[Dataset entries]

/-! ## Overtaken reads -/

/-- A write of `v` changes an S register only by delivering `v` to an outstanding read of its address (R71 iv). -/
theorem State.overtake_S (draw e a : Nat) (v : Word) (k : Nat) (rs : List PendingRead) (s : State) (n : Reg) :
    (State.overtake draw e a v k rs s).S n = s.S n ∨
      ((State.overtake draw e a v k rs s).S n = v ∧ ∃ r ∈ rs, r.addr = a ∧ r.dest = .s n) := by
  induction rs generalizing k s with
  | nil => exact .inl rfl
  | cons r rs ih =>
    rw [State.overtake]
    split
    · rename_i h
      rcases ih (k + 1) (s.deliver r.dest v) with h1 | ⟨h1, x, hx, hxa⟩
      · rw [h1]
        cases hd : r.dest with
        | s m =>
          by_cases hm : m = n
          · exact .inr ⟨by simp [State.deliver, hm], r, by simp, h.1, by rw [hd, hm]⟩
          · exact .inl (by simp [State.deliver, hm])
        | v m d => exact .inl (by simp [State.deliver])
      · exact .inr ⟨h1, x, List.mem_cons_of_mem _ hx, hxa⟩
    · rcases ih (k + 1) s with h1 | ⟨h1, x, hx, hxa⟩
      · exact .inl h1
      · exact .inr ⟨h1, x, List.mem_cons_of_mem _ hx, hxa⟩

/-- The same for an element of a V register. -/
theorem State.overtake_V (draw e a : Nat) (v : Word) (k : Nat) (rs : List PendingRead) (s : State) (n : Reg) (d : Elem) :
    (State.overtake draw e a v k rs s).V n d = s.V n d ∨
      ((State.overtake draw e a v k rs s).V n d = v ∧ ∃ r ∈ rs, r.addr = a ∧ r.dest = .v n d) := by
  induction rs generalizing k s with
  | nil => exact .inl rfl
  | cons r rs ih =>
    rw [State.overtake]
    split
    · rename_i h
      rcases ih (k + 1) (s.deliver r.dest v) with h1 | ⟨h1, x, hx, hxa⟩
      · rw [h1]
        cases hd : r.dest with
        | s m => exact .inl (by simp [State.deliver])
        | v m x =>
          by_cases hm : m = n ∧ x = d
          · exact .inr ⟨by simp [State.deliver, hm], r, by simp, h.1, by rw [hd, hm.1, hm.2]⟩
          · exact .inl (by simp [State.deliver, hm])
      · exact .inr ⟨h1, x, List.mem_cons_of_mem _ hx, hxa⟩
    · rcases ih (k + 1) s with h1 | ⟨h1, x, hx, hxa⟩
      · exact .inl h1
      · exact .inr ⟨h1, x, List.mem_cons_of_mem _ hx, hxa⟩

/-- The writes of a vector store change an S register only by delivering to an outstanding read the element stored to its address (R71 iv, R234). -/
theorem State.storeElems_S (addr : Elem → Addr) (data : Elem → Word) (n : Reg) :
    (s.storeElems addr data).S n = s.S n ∨ ∃ e ∈ s.elements, s.inField (s.cmAbs (addr e)) = true ∧
      { addr := (s.cmAbs (addr e)).toNat, dest := .s n } ∈ s.port.reads ∧ (s.storeElems addr data).S n = data e := by
  unfold State.storeElems
  have step : ∀ (l : List Elem) (t : State), t.port.reads = s.port.reads →
      (l.foldl (fun t e => if s.inField (s.cmAbs (addr e)) then t.storeWord e.val (s.cmAbs (addr e)).toNat (data e) else t) t).S n =
        t.S n ∨ ∃ e ∈ l, s.inField (s.cmAbs (addr e)) = true ∧
        { addr := (s.cmAbs (addr e)).toNat, dest := .s n } ∈ s.port.reads ∧
        (l.foldl (fun t e => if s.inField (s.cmAbs (addr e)) then t.storeWord e.val (s.cmAbs (addr e)).toNat (data e) else t) t).S n =
          data e := by
    intro l
    induction l with
    | nil => exact fun t _ => .inl rfl
    | cons e l ih =>
      intro t ht
      rw [List.foldl_cons]
      by_cases hc : s.inField (s.cmAbs (addr e)) = true
      · rw [if_pos hc]
        rcases ih (t.storeWord e.val (s.cmAbs (addr e)).toNat (data e)) (by simp [ht]) with h | ⟨x, hx, h⟩
        · rw [h]
          rcases State.overtake_S t.draws e.val (s.cmAbs (addr e)).toNat (data e) 0 t.port.reads t n with
            h' | ⟨h', ⟨ra, rd⟩, hr, rfl, rfl⟩
          · exact .inl h'
          · exact .inr ⟨e, by simp, hc, ht ▸ hr, h'⟩
        · exact .inr ⟨x, by simp [hx], h⟩
      · rw [if_neg hc]
        rcases ih t ht with h | ⟨x, hx, h⟩
        · exact .inl h
        · exact .inr ⟨x, by simp [hx], h⟩
  exact step s.elements s rfl

/-- The same for an element of a V register. -/
theorem State.storeElems_V (addr : Elem → Addr) (data : Elem → Word) (n : Reg) (d : Elem) :
    (s.storeElems addr data).V n d = s.V n d ∨ ∃ e ∈ s.elements, s.inField (s.cmAbs (addr e)) = true ∧
      { addr := (s.cmAbs (addr e)).toNat, dest := .v n d } ∈ s.port.reads ∧
      (s.storeElems addr data).V n d = data e := by
  unfold State.storeElems
  have step : ∀ (l : List Elem) (t : State), t.port.reads = s.port.reads →
      (l.foldl (fun t e => if s.inField (s.cmAbs (addr e)) then t.storeWord e.val (s.cmAbs (addr e)).toNat (data e) else t) t).V n d =
        t.V n d ∨ ∃ e ∈ l, s.inField (s.cmAbs (addr e)) = true ∧
        { addr := (s.cmAbs (addr e)).toNat, dest := .v n d } ∈ s.port.reads ∧
        (l.foldl (fun t e => if s.inField (s.cmAbs (addr e)) then t.storeWord e.val (s.cmAbs (addr e)).toNat (data e) else t) t).V n d =
          data e := by
    intro l
    induction l with
    | nil => exact fun t _ => .inl rfl
    | cons e l ih =>
      intro t ht
      rw [List.foldl_cons]
      by_cases hc : s.inField (s.cmAbs (addr e)) = true
      · rw [if_pos hc]
        rcases ih (t.storeWord e.val (s.cmAbs (addr e)).toNat (data e)) (by simp [ht]) with h | ⟨x, hx, h⟩
        · rw [h]
          rcases State.overtake_V t.draws e.val (s.cmAbs (addr e)).toNat (data e) 0 t.port.reads t n d with
            h' | ⟨h', ⟨ra, rd⟩, hr, rfl, rfl⟩
          · exact .inl h'
          · exact .inr ⟨e, by simp, hc, ht ▸ hr, h'⟩
        · exact .inr ⟨x, by simp [hx], h⟩
      · rw [if_neg hc]
        rcases ih t ht with h | ⟨x, hx, h⟩
        · exact .inl h
        · exact .inr ⟨x, by simp [hx], h⟩
  exact step s.elements s rfl

/-! ## The words stored to, and the reads outstanding -/

/-- The words stored to after the writes of a vector store (R77; log 22). -/
theorem State.mem_storeElems_dirty (addr : Elem → Addr) (data : Elem → Word) (b : Nat) :
    b ∈ (s.storeElems addr data).dirty ↔ b ∈ s.dirty ∨
      ∃ e ∈ s.elements, s.inField (s.cmAbs (addr e)) = true ∧ b = (s.cmAbs (addr e)).toNat := by
  unfold State.storeElems
  have step : ∀ (l : List Elem) (t : State),
      (b ∈ (l.foldl (fun t e => if s.inField (s.cmAbs (addr e)) then t.storeWord e.val (s.cmAbs (addr e)).toNat (data e) else t) t).dirty ↔
        b ∈ t.dirty ∨ ∃ e ∈ l, s.inField (s.cmAbs (addr e)) = true ∧ b = (s.cmAbs (addr e)).toNat) := by
    intro l
    induction l with
    | nil => simp
    | cons e l ih =>
      intro t
      rw [List.foldl_cons, ih]
      by_cases hc : s.inField (s.cmAbs (addr e)) = true
      · rw [if_pos hc, State.storeWord_dirty, List.mem_insert_iff]
        simp only [List.mem_cons, exists_eq_or_imp, hc, true_and]
        tauto
      · rw [if_neg hc]
        simp only [List.mem_cons, exists_eq_or_imp, hc]
        simp
  exact step s.elements s

/-- The reads outstanding after one more read (R71; log 17). -/
theorem State.noteRead_reads (a : Nat) (d : LoadDest) :
    (s.noteRead a d).port.reads = ReadsAfter s [{ addr := a, dest := d }] := by
  unfold State.noteRead ReadsAfter
  split <;> simp_all

/-- A read changes no waiting write. -/
theorem State.noteRead_writes (a : Nat) (d : LoadDest) : (s.noteRead a d).port.writes = s.port.writes := by
  unfold State.noteRead
  split <;> rfl

/-- The reads outstanding after the reads of a vector load, and the waiting writes (R71, R234; log 17). -/
theorem State.noteReads_port (i : Reg) (addr : Elem → Addr) (t : State) :
    (s.noteReads i addr t).port.writes = t.port.writes ∧
      (s.noteReads i addr t).port.reads = ReadsAfter t ((s.elements.filter (fun e => s.inField (s.cmAbs (addr e)))).map
        (fun e => { addr := (s.cmAbs (addr e)).toNat, dest := .v i e })) := by
  unfold State.noteReads
  generalize s.elements = l
  induction l generalizing t with
  | nil => exact ⟨rfl, by unfold ReadsAfter; split <;> simp⟩
  | cons e l ih =>
    rw [List.foldl_cons]
    by_cases hc : s.inField (s.cmAbs (addr e)) = true
    · rw [if_pos hc]
      obtain ⟨h1, h2⟩ := ih (t.noteRead (s.cmAbs (addr e)).toNat (.v i e))
      refine ⟨h1.trans (t.noteRead_writes _ _), ?_⟩
      rw [h2, List.filter_cons_of_pos (by simpa using hc)]
      unfold ReadsAfter
      rw [State.noteRead_params, t.noteRead_reads]
      unfold ReadsAfter
      split <;> simp
    · rw [if_neg hc, List.filter_cons_of_neg (by simpa using hc)]
      exact ih t

/-! ## Stopping and completing -/

/-- A stop leaves the processor idle with its outcome (R343, R344, R349). -/
theorem State.stop_stopped (why : RunEnd) (len : Nat) : Stopped why len s (s.stop why len) := by
  refine ⟨rfl, rfl, rfl, rfl, ?_⟩
  rw [State.stop_p]
  split
  · exact .inr rfl
  · exact .inl rfl

/-- A stop completes the waiting writes. -/
theorem State.stop_landed (why : RunEnd) (len : Nat) : Landed s (s.stop why len) := fun a => s.landed_read a

/-- The three ends of an instruction that references Common Memory (R343). -/
theorem State.completeRef_cases (err : Bool) (len : Nat) :
    (err = false ∧ s.completeRef err len = s.advance len) ∨
      (err = true ∧ s.bps.rangeHaltEnable = false ∧ s.completeRef err len = s.signalRange.advance len) ∨
      (err = true ∧ s.bps.rangeHaltEnable = true ∧ s.completeRef err len = s.signalRange.stop .haltedRange len) := by
  cases err
  · exact .inl ⟨rfl, rfl⟩
  · by_cases h : s.bps.rangeHaltEnable = true
    · exact .inr (.inr ⟨rfl, h, by simp [State.completeRef, h]⟩)
    · exact .inr (.inl ⟨rfl, by simpa using h, by simp [State.completeRef, h]⟩)

/-- The two ends of a floating-point instruction (R344). -/
theorem State.completeFp_cases (err : Bool) :
    ((err = false ∨ s.bps.fpEnable = false) ∧ s.completeFp err = s.advance 1) ∨
      (err = true ∧ s.bps.fpEnable = true ∧
        s.completeFp err = (s.setBps { s.bps with fpError := true }).stop .haltedFp 1) := by
  cases err
  · exact .inl ⟨.inl rfl, rfl⟩
  · by_cases h : s.bps.fpEnable = true
    · exact .inr ⟨rfl, h, by simp [State.completeFp, h]⟩
    · exact .inl ⟨.inr (by simpa using h), by simp [State.completeFp, h]⟩

/-! ## The shapes of meanings: if they answer a next state, then … -/

/-- A Local Memory reference that answers a next state has a place below 16384 (R66). -/
theorem withLm_next {a : Addr} {s t : State} {k : Nat → State} (h : withLm a s k = .next t) :
    ∃ n, s.lmSlot a = some n ∧ n < 16384 ∧ t = k n := by
  unfold withLm at h
  split at h
  · simp at h
  · rename_i n hn
    exact ⟨n, hn, State.lmSlot_lt hn, by simpa using h.symm⟩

Aim of the exercise: Wherever the line holding "induction l generalizing t with" falls in the entries above, copy exactly from it through the line holding "h, by simp [State.completeFp, h]⟩", inclusive, and add nothing.

Output of the task:
  induction l generalizing t with
  | nil => exact ⟨rfl, by unfold ReadsAfter; split <;> simp⟩
  | cons e l ih =>
    rw [List.foldl_cons]
    by_cases hc : s.inField (s.cmAbs (addr e)) = true
    · rw [if_pos hc]
      obtain ⟨h1, h2⟩ := ih (t.noteRead (s.cmAbs (addr e)).toNat (.v i e))
      refine ⟨h1.trans (t.noteRead_writes _ _), ?_⟩
      rw [h2, List.filter_cons_of_pos (by simpa using hc)]
      unfold ReadsAfter
      rw [State.noteRead_params, t.noteRead_reads]
      unfold ReadsAfter
      split <;> simp
    · rw [if_neg hc, List.filter_cons_of_neg (by simpa using hc)]
      exact ih t

/-! ## Stopping and completing -/

/-- A stop leaves the processor idle with its outcome (R343, R344, R349). -/
theorem State.stop_stopped (why : RunEnd) (len : Nat) : Stopped why len s (s.stop why len) := by
  refine ⟨rfl, rfl, rfl, rfl, ?_⟩
  rw [State.stop_p]
  split
  · exact .inr rfl
  · exact .inl rfl

/-- A stop completes the waiting writes. -/
theorem State.stop_landed (why : RunEnd) (len : Nat) : Landed s (s.stop why len) := fun a => s.landed_read a

/-- The three ends of an instruction that references Common Memory (R343). -/
theorem State.completeRef_cases (err : Bool) (len : Nat) :
    (err = false ∧ s.completeRef err len = s.advance len) ∨
      (err = true ∧ s.bps.rangeHaltEnable = false ∧ s.completeRef err len = s.signalRange.advance len) ∨
      (err = true ∧ s.bps.rangeHaltEnable = true ∧ s.completeRef err len = s.signalRange.stop .haltedRange len) := by
  cases err
  · exact .inl ⟨rfl, rfl⟩
  · by_cases h : s.bps.rangeHaltEnable = true
    · exact .inr (.inr ⟨rfl, h, by simp [State.completeRef, h]⟩)
    · exact .inr (.inl ⟨rfl, by simpa using h, by simp [State.completeRef, h]⟩)

/-- The two ends of a floating-point instruction (R344). -/
theorem State.completeFp_cases (err : Bool) :
    ((err = false ∨ s.bps.fpEnable = false) ∧ s.completeFp err = s.advance 1) ∨
      (err = true ∧ s.bps.fpEnable = true ∧
        s.completeFp err = (s.setBps { s.bps with fpError := true }).stop .haltedFp 1) := by
  cases err
  · exact .inl ⟨.inl rfl, rfl⟩
  · by_cases h : s.bps.fpEnable = true
    · exact .inr ⟨rfl, h, by simp [State.completeFp, h]⟩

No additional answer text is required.